The team then did a cross comparison of how much time during the exercises the correct muscle group got triggered between the two conditions. In the condition where we show the muscle engagement data in real time, that’s the feedback. By monitoring and recording the most engagement data, the PT’s reported a much better understanding of the quality of the patient’s exercise, and that it helped to better evaluate their current regime and exercise based on those stats.
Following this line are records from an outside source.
/-- The bound registers that the sources name. -/
def VOp.boundSrcs (op : VOp) (h : Hart) : List Nat :=
  ((op.srcs.filter (fun f => f.reg != 0)).flatMap (fun f => (List.range f.regs).map (fun j => vPhys h (f.reg + j)))).eraseDups.filter
    (fun p => (bindingOf h p).isSome)

/-- R267: a strip for each bound source stands ready at issue, behind those that `pops`, the earlier members of the chain,
read; a short one lowers VL. -/
def VOp.strips (op : VOp) (pops : List Nat) (s : State) : Except Trap State :=
  (op.boundSrcs s.h).foldl (fun r p =>
    match r with
    | .error t => .error t
    | .ok s =>
      match needStrip s p (pops.count p) with
      | .error t => .error t
      | .ok s => .ok (setH s (lowerVl s.h p (pops.count p)))) (.ok s)

/-- The checks made before any effect. -/
def VOp.issue (op : VOp) (pops : List Nat) (s : State) : Except Trap State :=
  match op.strips pops s with
  | .error t => .error t
  | .ok s =>
    let h := s.h
    if op.srcs.any (fun f => decide (capacity h f.regs f.b < h.vl)) || !op.dst.fits h || op.dst.bound h ||
        (op.cb && h.vl % 16 != 0) then .error (illegalTrap op.instr 2)
    else match op.check s with
      | some t => .error t
      | none => .ok s

/-! ### Failures (R160, R184, R340, R342, R343) -/

def fmaskOf (es : List Nat) : BitVec 24576 := es.foldl (fun m i => m ||| BitVec.ofNat 24576 (2 ^ i)) 0

/-- A failed execution: its lowest failing element, the VSTART that a trap which stops at an element leaves, the trap, the
fault records, and whether the last of them says that others were not entered. -/
structure Failure where
  elem : Nat
  at_  : Option Nat
  trap : Trap
  recs : List Frq
  excess : Bool
  deriving DecidableEq, Repr

/-- The records that the faulting elements enter, in ascending order. -/
def VOp.records (op : VOp) (c : VCtx) (a : VAcc) : List Frq :=
  match op.frq with
  | none => []
  | some kind => a.faults.reverse.map (fun (i, f) =>
      { pc := c.h.pc, va := f.va, elem := BitVec.ofNat 32 i, weight := BitVec.ofNat 16 (c.ew i), kind := kind
        cause := f.code, gid := c.h.gid, ovf := false, seq := BitVec.ofNat 32 a.s.clk })

/-- R344, R184: the elements of an execution that stopped at element `e` which FMASK must name beside the failing ones: those
not reached, where the execution runs under FMASK alone already, or where a deferred arithmetic trap below `e` needs FMASK
(log 46, DESIGN CHOICE); none where VSTART alone says where to resume. -/
def VOp.unreached (op : VOp) (c : VCtx) (a : VAcc) (e : Nat) : Option (List Nat) :=
  if c.h.fmrun || (!op.stopsFirst c.h && !a.trapE.isEmpty) then
    some (((List.range c.h.vl).drop e).filter (fun i => !c.passed i))
  else none

/-- The trap of an execution: that of its lowest failing element, a memory fault or trapping flags, whichever it is (R160, R184;
log 57, DESIGN CHOICE). -/
def VOp.failure (op : VOp) (c : VCtx) (a : VAcc) : Option Failure :=
  let es := (a.faults.map (·.1) ++ a.trapE.map (·.1))
  match es.min? with
  | none => none
  | some low =>
    let t := match a.faults.find? (fun p => p.1 == low) with
      | some (i, f) => memTrap f (some i)
      | none => arithTrap (a.trapE.foldl (fun fl p => fl ||| p.2) flNone) low
    let named := match a.stop with
      | some e => op.unreached c a e
      | none => some []
    let t := match named with | some l => { t with fmask := some (fmaskOf (es ++ a.more ++ l)) } | none => t
    let rs := op.records c a
    some ⟨low, if named.isNone then a.stop else none, t, rs.take Config.frqPerExecution, decide (Config.frqPerExecution < rs.length)⟩

/-- Enters records in the die's queue while it has room; whether one was left out. -/
def enterFrq (s : State) (rs : List Frq) (excess : Bool) : State × Bool :=
  let die := dieOf s.h.gid
  let q := s.d.frq.toList.getD die []
  let fit := rs.take (Config.frqRecords - q.length)
  let ovf := excess || decide (fit.length < rs.length)
  let fit := if ovf then fit.dropLast ++ (match fit.getLast? with | some r => [{ r with ovf := true }] | none => []) else fit
  let s := { s with d := { s.d with frq := s.d.frq.setIfInBounds die (q ++ fit) } }
  (if ovf then countDie s die 0x3D 1 else s, ovf)

/-- The trap of a failure with its records entered. -/
def takeFailure (s : State) (f : Failure) (fix : Trap → Trap) : State :=
  let (s, ovf) := if f.recs.isEmpty then (s, false) else enterFrq s f.recs f.excess
  takeTrap s (fix { f.trap with ovf := ovf })

/-! ### Early decision (R31, R32, R139, R140) -/

/-- R140: the digits that the result of element `i` leaves undone, where the consumer decides it. -/
def digitsLeft (et : ET) (const : Q → Q → Bool) (x : Q) : Option Nat :=
  let f := fmtOf et
  let emax : Int := (f.maxMag >>> f.fbits : Nat) - (f.bias : Int)
  let q := if qIsZero x || x.num == 0 then f.emin else max f.emin (min emax (qExp x))
  let holds (e : Int) : Bool := const (qAdd false x (qDyad true 1 e)) (qAdd false x (qDyad false 1 e))
  let n := (f.fbits + 4) / 2
  if !holds (q - f.fbits) then none
  else some (n - (((List.range n).map (· + 1)).find? (fun j => holds (q + 1 - 2 * (j : Nat)))).getD n)

/-- R185: inside an arm the element is suppressed in the producer even where it is cancelled, and so is dead in a consumer
that uses the ambient weight. -/
def fades (prod : VOp) (c : VCtx) (cons : VOp) (i : Nat) : Bool :=
  c.h.armsp != 0 && cons.k.w != 31 && decide (c.ew i < c.h.floor.toNat) &&
    enabledOf c.h ((prod.round c i (prod.elem c 0 i)).2 &&& cancelMask) != 0

/-- The elements of a producer that the consumer through v0 decides, with the digits each leaves. A consumer of another ET
than the producer's decides none, though it may read v0 at the same width (R31; log 40, DESIGN CHOICE). -/
def decided (prod : VOp) (c : VCtx) (cons : VOp) : List (Nat × Nat) :=
  match cons.decider with
  | none => []
  | some const =>
    if !prod.stream || !prod.k.et.isFloat || prod.k.et != cons.k.et then []
    else
      let c2 : VCtx := { c with kind := cons.kind, w := cons.k.w }
      c.lives.filterMap (fun i =>
        if !c2.live i || fades prod c cons i then none
        else match (prod.exact c i (prod.elem c 0 i)).1 with
          | .fin x => (digitsLeft prod.k.et (const c2 i) x).map (fun n => (i, n))
          | _ => none)

/-! ### Retirement (R22, R28, R166, R267) -/

/-- A source reads a dead register, or v0 other than as its consumer. -/
def VOp.deadRead (op : VOp) (c : VCtx) : Bool :=
  op.srcs.any (fun f =>
    if f.reg = 0 then (match c.link with | some (b, _) => b != f.b | none => true)
    else (List.range f.regs).any (fun j => isDead c.h (vPhys c.h (f.reg + j))))

/-- The marked registers that become dead: not those that the instruction writes, in this execution or in an earlier part
of it (log 15, DEDUCED). -/
def VOp.marked (op : VOp) (c : VCtx) (a : VAcc) : List Nat :=
  (op.marks c.h).filter (fun p => !(a.wrote.contains p || ((c.h.vstart != 0 || c.h.fmrun) && (op.dstRegs c.h).contains p)))

/-- The effects of a retirement that are not the PC's. -/
def VOp.retire (op : VOp) (c : VCtx) (a : VAcc) : State :=
  let s := a.s
  let live := c.lives.length
  let s := (op.boundSrcs c.h).foldl popStrip s
  let s := setH s ((op.marked c a).foldl markDead s.h)
  let s := if op.deadRead c then countEv (setH s (setDeadRead s.h)) 0x0B 1 else s
  let h := a.xw.foldl (fun h p => xSet h p.1 p.2) s.h
  let h := match a.newVl with | some n => { h with vl := n, ffi := n } | none => h
  let s := setH s (clearFm { h with vstart := 0 })
  let n := Nat.max 1 (c.h.lanes * 16 / op.wide)
  let s := countEv (countEv s 4 ((c.h.vl - c.h.vstart + n - 1) / n)) 5 live
  let s := if live = 0 then countEv s 6 1 else s
  let (lo, hi) := a.addr.getD (0, 0)
  traceRetire s (if op.mem then 1 else 0) op.k.et.code.toNat lo hi (if op.mem then c.h.space.toNat else 0) live

end Sys2Proof.Machine
end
“We wanted our sensing scenario to not be limited to a clinical setting, to better enable data-driven unsupervised rehabilitation for athletes in injury recovery, patients currently in physical therapy, or those with physical limiting ailments, to ultimately see if we can assist with not only recovery, but perhaps prevention, says says Junyi Zhu, MIT CSAIL Ph.D. student and lead author on a paper about MuscleRehab. “By actively measuring deep muscle engagement, we can observe if the data is abnormal compared to a patient’s baseline, to provide insight into the potential muscle trajectory.”
Inside MuscleRehab’s core
Current sensing technologies focus mostly on tracking behaviors and heart rates, but Zhu was interested in finding a better way than Electromyography (EMG) to sense the engagement (blood flow, stretching, contracting) of different layers of the muscles. EMG only captures muscle activity right beneath the skin, unless it’s done invasively.
Zhu’s been digging into the realm of personal health-sensing devices for some time now. He’d been inspired by using EIT, which measures electrical conductivity of muscles, for his project in 2021 that used the non-invasive imaging technique to create a toolkit for designing and fabricating health and motion sensing devices. To his knowledge, EIT, which is usually used for monitoring lung function, detecting chest tumors, and diagnosing pulmonary embolism, hadn’t been done before.
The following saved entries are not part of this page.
-- ==== Sys2Proof/Machine/Harts.lean ====
section
/-! DEFINITION. Harts and farms, OP 0xA0 (R212 to R217), and the end of a hart (R119, R217, R341). -/

namespace Sys2Proof.Machine

/-! ### Records and queues -/

/-- Applies `f` to a record. -/
def mapRec (s : State) (id : Nat) (f : Rec → Rec) : State :=
  { s with d := { s.d with recs := s.d.recs.map (fun r => if r.id == id then f r else r) } }

def ctl0 (r : Rec) : Nat := (r.words.toList.getD 6 0).toNat
def ctl1 (r : Rec) : Nat := (r.words.toList.getD 7 0).toNat
/-- R199. -/
def recMembers (r : Rec) : Nat := ctl1 r / 2 ^ 15 % 1024

def queueGet (s : State) (q : Nat) : Queue := tabGet s.d.queues q Queue.zero
def queuePut (s : State) (q : Nat) (u : Queue) : State := { s with d := { s.d with queues := tabSet s.d.queues q u } }

/-- R193: the address of a ring slot in the numbering of Mem, and whether it can be accessed: it lies in no carve-out of `ps`
(R272). -/
def ringSlotAt (ps : Vector Word 4) (u : Queue) (k : BitVec 32) : Nat × Bool :=
  let a := u.base.toNat / 64 * 64 + 64 * (k.toNat % 2 ^ u.log2n.toNat)
  if u.base.getLsbD 0 then (hostBase + a % 2 ^ 52, true) else (a, normalPa a && !inCarveOut ps a 64)

/-! ### Ringmasters: resume lists (R203) -/

def masterGet (s : State) (die : Nat) : Master := s.d.masters.toList.getD die Master.zero
def masterPut (s : State) (die : Nat) (m : Master) : State := { s with d := { s.d with masters := s.d.masters.setIfInBounds die m } }

/-- The resume list replaced; its first entry is a candidate, as source 64, from the clk at which it became first. -/
def setResume (m : Master) (clk : Nat) (l : List Nat) : Master :=
  if l.head? == m.resume.head? then { m with resume := l }
  else
    let rest := m.ready.filter (fun r => r.1 != 64)
    { m with resume := l, ready := if l.isEmpty then rest else rest ++ [(64, clk)] }

/-- A source of a ringmaster is no ready candidate any more: its effective priority starts again from PRIO (R204). -/
def unready (s : State) (die src : Nat) : State :=
  let m := masterGet s die
  masterPut s die { m with ready := m.ready.filter (fun p => p.1 != src) }

/-- R195: a queue's ERR is set, and its head record is no candidate. -/
def queueErr (s : State) (q : Nat) : State :=
  let u := queueGet s q
  unready (queuePut s q { u with err := true }) u.home q

/-- CTL1 of a record written back with STATE and EXIT replaced (R199); a slot that cannot be written sets ERR. -/
def writeCtl1 (s : State) (r : Rec) (state exit : Nat) : State :=
  let u := queueGet s r.queue
  let (a, ok) := ringSlotAt s.d.pscfg u r.ringIdx
  let v := ctl1 r % 2 ^ 53 + state * 2 ^ 53 + exit % 256 * 2 ^ 56
  let s1 := mapRec s r.id (fun r => { r with words := r.words.set 7 (BitVec.ofNat 64 v) })
  if 64 ≤ r.queue then s1
  else if ok then { s1 with mem := memWrite s1.mem (a + 56) 8 v }
  else queueErr s1 r.queue

/-- Every member of a record has ended or is saved, and some is saved: the record joins its home die's resume list (R206,
R207), or waits for its image to be written (R367). -/
def recordStopped (s : State) (r : Rec) : State :=
  let m := masterGet s r.home
  let s := mapRec s r.id (fun r => { r with at_ := .resume, stopping := if r.stopping == some .pack then r.stopping else none })
  match r.stopping with
  | some .budget => masterPut (writeCtl1 s r 3 0) r.home (setResume m s.clk (m.resume ++ [r.id]))
  | some .pack => s
  | _ => masterPut s r.home (setResume m s.clk (r.id :: m.resume))

/-- After a member has ended or been saved. -/
def recordSettle (s : State) (id : Nat) : State :=
  match s.d.recs.find? (fun r => r.id == id) with
  | some r =>
    if !r.places.isEmpty || r.at_ != .running then s
    else if r.saved.isEmpty then mapRec s id (fun r => { r with at_ := .completing })
    else recordStopped s r
  | none => s

/-! ### The end of a hart (R217) -/

/-- R217: a hart that has ended: its grants are returned, its windows closed, its loop, arm and carousel state discarded, which
leaves no level active and ARMSP and CBASE 0, with the other fields of a level as they were (R188), and its bindings (log 21,
DEDUCED). Its registers keep their values (log 1, DESIGN CHOICE). -/
def Hart.gone (h : Hart) : Hart :=
  { h with
    run := .ended, clusters := 0, lanes := 0, slabs := [], tiles := [], record := 0, xfer := none, second := false, stop := none
    pause := none, replay := none, fmrun := false, ending := none, opened := 0
    loops := h.loops.map (fun l => { l with act := false }), armsp := 0, cbase := 0
    fibres := Vector.replicate 8 Fibre.closed, binds := [], cmds := [], barWord := none, barWait := [], sending := none, pend := [] }

/-- R217, R343: the hart in front ends with a status; `killed` for an S-mode end. Its place, grants, windows and fault
records go with it; its record counts it, and a `.f` barrier of its record is released if it waited for it alone. -/
def finishHart (s : State) (status : BitVec 8) (killed : Bool) : State :=
  let h := s.h
  let s1 := mapRec s h.record (fun r =>
    let left := r.places.filter (· != h.gid)
    { r with places := left, ended := r.ended + 1, exitor := r.exitor ||| status, killed := r.killed || killed })
  let s2 := { s1 with d := { s1.d with frq := s1.d.frq.map (fun l => l.filter (fun f => f.gid != h.gid)) } }
  recordSettle (releaseFarmBars (setH s2 h.gone) h (farmWaits s h.record)) h.record

/-! ### Identity, launch -/

/-- R213. -/
def hidWord (s : State) (h : Hart) : Word :=
  let (q, n) := match recOf s h with | some r => (r.queue, recMembers r) | none => (0, 0)
  BitVec.ofNat 64 (h.member % 1024 + n * 2 ^ 10 + h.clusters * 2 ^ 20 + liveLanes s.d.retired h.gid h.clusters * 2 ^ 24 +
    hartNo h.gid * 2 ^ 32 + coreInDie h.gid * 2 ^ 35 + dieOf h.gid * 2 ^ 40 + q % 64 * 2 ^ 42 + h.slabs.length * 2 ^ 48 + h.tiles.length * 2 ^ 53)
def execHid (d : Reg) (s : State) : Res := nextX s d (hidWord s s.h)

/-- R214: the record `rec` enqueued in queue `q`: the result and the state. -/
def launchInto (s : State) (q : Word) (rec : Nat) : Word × State :=
  if 63 < q.toNat then (-3, s)
  else
    let u := queueGet s q.toNat
    if !(u.en && u.devfed) || u.err || u.context != s.h.ctxid then (-2, s)
    else if (u.tail - u.prog).toNat == 2 ^ u.log2n.toNat then (-1, s)
    else
      let (a, ok) := ringSlotAt s.d.pscfg u u.tail
      let s1 := if ok then { s with mem := memWrite s.mem a 64 rec } else s
      let s2 := queuePut s1 q.toNat { u with tail := u.tail + 1, shadow := u.tail + 1 }
      (u.tail.setWidth 64, if ok then s2 else queueErr s2 q.toNat)

def execLaunch (d a : Reg) (b : XOp) (s : State) : Res :=
  gAccess s .load (xGet s.h a) 64 64 (fun p s =>
    let (r, s1) := launchInto s (xopVal s.h b) (memRead s.mem p 64)
    nextX s1 d r)

/-! ### Farms (R215, R216) -/

/-- SET, TOTAL, NEXT, DONE of the hart's record. -/
structure FarmState where
  set   : BitVec 16
  total : Word
  next  : Word
  done  : Word
  deriving DecidableEq, Repr

def farmOf (s : State) : FarmState :=
  match recOf s s.h with
  | some r => ⟨r.set, r.total, r.next, r.done⟩
  | none => ⟨0, 0, 0, 0⟩
def farmPut (s : State) (f : FarmState) : State :=
  mapRec s s.h.record (fun r => { r with set := f.set, total := f.total, next := f.next, done := f.done })

/-- The next set may open: every member still running has joined the current one, one that is saved among them, and its strips
are retired. -/
def farmMayOpen (s : State) : Bool :=
  let f := farmOf s
  f.done == f.total && (runningMembers s s.h).all (fun h => h.fgen == f.set) &&
    (savedMembers s s.h.record).all (fun v => v.fgen == f.set)

def execFarm (d a : Reg) (s : State) : Res :=
  let f := farmOf s
  if s.h.fgen == f.set then
    if farmMayOpen s then
      let s1 := farmPut s ⟨f.set + 1, xGet s.h a, 0, 0⟩
      nextX (setH s1 { s1.h with fgen := f.set + 1 }) d (xGet s.h a)
    else park s .farm
  else nextX (setH s { s.h with fgen := f.set }) d f.total

/-- R215: the wait of an opener is over; its `farm` issues again. -/
def execFarmOpenWaitEnd (s : State) : Res := wakeIf s .farm (farmMayOpen s || s.h.fgen != (farmOf s).set)

def execFgrab (d : Reg) (s : State) : Res :=
  let f := farmOf s
  if s.h.fgen == f.set && f.next.ult f.total then nextX (farmPut s { f with next := f.next + 1 }) d f.next
  else nextX s d (-1)

def execFdone (d a : Reg) (s : State) : Res :=
  let f := farmOf s
  let x := xGet s.h a
  if s.h.fgen != f.set || !x.ult f.total || f.done == f.total then
    trap s { code := 11, val := x, val2 := memVal2 none 11 }
  else nextX (farmPut s { f with done := f.done + 1 }) d (f.total - (f.done + 1))

end Sys2Proof.Machine
end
With MuscleRehab, the EIT sensing board serves as the “brains” behind the system. It’s accompanied by two straps filled with electrodes that are slipped onto a user’s upper thigh to capture 3D volumetric data. The motion capturing—they used “OptiTrack”—uses 39 markers and a bunch of cameras that sense super high frame rates per second. The EIT sensing data showed actively triggered muscles highlighted on the display, and a given muscle would become darker with more engagement.
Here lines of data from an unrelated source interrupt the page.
-- ==== Sys2Proof/Machine/Step.lean ====
section
/-! DEFINITION. One step of the machine: the turn of one agent. -/

namespace Sys2Proof.Machine

def step (s : State) : Host.Outcome State Fault Refusal := runTurn s

/-- `s` with an instruction of bits `w` where its next step fetches. A hart is loaded from outside: from reset it comes
to run by a record (log 4, DESIGN CHOICE). -/
def State.withFetchWord (s : State) (_nbits w : Nat) : State := placeSlot s (BitVec.ofNat 96 w)

end Sys2Proof.Machine
end

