/-- A live element that raises an enabled flag. -/
def excepting (r : Row) (s : State) (j : Nat) : Bool :=
  r.begun s j && decide ((r.result s j).2 &&& s.h.fenable.setWidth 5 ≠ 0)
def traps (r : Row) (s : State) (j : Nat) : Bool := r.excepting s j && decide (s.h.floor.toNat ≤ ewOf s.h r.k.w j)
def pruned (r : Row) (s : State) (j : Nat) : Bool := r.excepting s j && decide (ewOf s.h r.k.w j < s.h.floor.toNat)

/-- The instruction `i`, which reads no more than registers, does what R183 to R185 say where enabled flags are raised:
pruned elements are +0, trapping ones write nothing, and the trap is taken once the others are complete. A trap marks
nothing dead, and keeps what no element writes. -/
def Excepts (r : Row) (i : Instr) : Prop :=
  ∀ s : State, i.wf = true → s.Plain → s.Uncounted → s.h.lanes ≤ 32 → s.h.binds = [] → s.Unstopped → r.Fits s →
    r.Unlinked i s →
    let n := ((List.range s.h.vl).filter (r.pruned s)).length
    let trapping := (List.range s.h.vl).filter (r.traps s)
    (trapping ≠ [] → inh s.h = false) →
    ∃ t, exec i s = .next t ∧ t.h.x = s.h.x ∧ t.h.sx = s.h.sx ∧ t.h.efr = s.h.efr ∧
      (∀ j, j < room s.h r.dst → dstAt t.h r.dst j =
        if r.pruned s j then 0 else if r.traps s j then dstAt s.h r.dst j
        else if trapping = [] then r.after s j else r.afterOver s (dstAt s.h r.dst j) j) ∧
      (∀ p, p < 64 → p ∉ dstRegs s.h r.dst → vImg t.h p = vImg s.h p ∧
        isDead t.h p = (isDead s.h p || (decide (p ≠ 0 ∧ p ∈ r.marked s.h ∧ trapping = []) && !isOpen s.h p))) ∧
      t.h.flags.setWidth 32 = (s.h.flags ||| (r.flags s).setWidth 64 ||| (if r.readsDead s.h ∧ trapping = [] then 0x20 else 0) |||
        (if n = 0 then 0 else 0x40)).setWidth 32 ∧
      (t.h.flags.extractLsb' 32 32).toNat = min ((s.h.flags.extractLsb' 32 32).toNat + n) 0xFFFFFFFF ∧
      (∀ j, j < 24576 → wCode (wGet t.h 0) j = if 0 < s.h.armsp ∧ r.pruned s j = true then 0 else wCode (wGet s.h 0) j) ∧
      (trapping = [] → t.h.pc = seqNext s.h.pc ∧ t.h.vstart = 0 ∧ t.mem = s.mem) ∧
      (∀ j rest, trapping = j :: rest →
        t.h.pc = s.h.svec ∧ t.h.mode = .S ∧ t.h.sepc = s.h.pc ∧ t.h.scause = 13 ∧ t.h.stval2 = BitVec.ofNat 64 j ∧
        t.h.stval = (trapping.foldl (fun f j => f ||| ((r.result s j).2 &&& s.h.fenable.setWidth 5)) flNone).setWidth 64 ∧
        t.h.svstart = s.h.vstart ∧ t.h.vstart = 0 ∧ t.h.sstatus.getLsbD 6 = true ∧ StalledMarked s t ∧
        (∀ m, m < 24576 → t.h.fmask.getLsbD m = (decide (m < s.h.vl) && r.traps s m)))

end Row

/-! ### Vector accesses that fault (R158, R160, R161, R240, R342, R343) -/

/-- What a faulting element does to the others: none above it is reached; all the others are; the first live one traps and
another cuts VL; those above it may have been written. -/
inductive Ending where
  | stop | collect | first | loose
  deriving DecidableEq

/-- An access of OP 0x81 or 0x91: whether it writes, where an element lies, the addresses checked once, whether elements are
checked one by one, the KIND of its fault records, and its ending. -/
structure Access where
  store   : Bool
  spot    : State → Nat → Spot
  base    : State → List Word := fun _ => []
  kind    : Option Nat := none
  how     : Ending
Currently, MuscleRehab focuses on the upper thigh and the major muscle groups inside, but down the line they’d like to expand to the glutes. The team is also exploring potential avenues in using EIT in radiotherapy in collaboration with Piotr Zygmanski, medical physicist at the Brigham and Women’s Hospital and Dana-Farber Cancer Institute and Associate Professor of Radiation at Harvard Medical School.
“We are exploring utilization of electrical fields and currents for detection of radiation as well as for imaging of the of dielectric properties of patient anatomy during radiotherapy treatment, or as a result of the treatment,” says Dr. Zygmanski. “Radiation induces currents inside tissues and cells and other media (for instance detectors) in addition to making direct damage at the molecular level ( DNA damage). We have found the EIT instrumentation developed by the MIT team to be particularly suitable for exploring such novel applications of EIT in radiotherapy. We are hoping that with the customization of the electronic parameters of the EIT system we can achieve these goals.”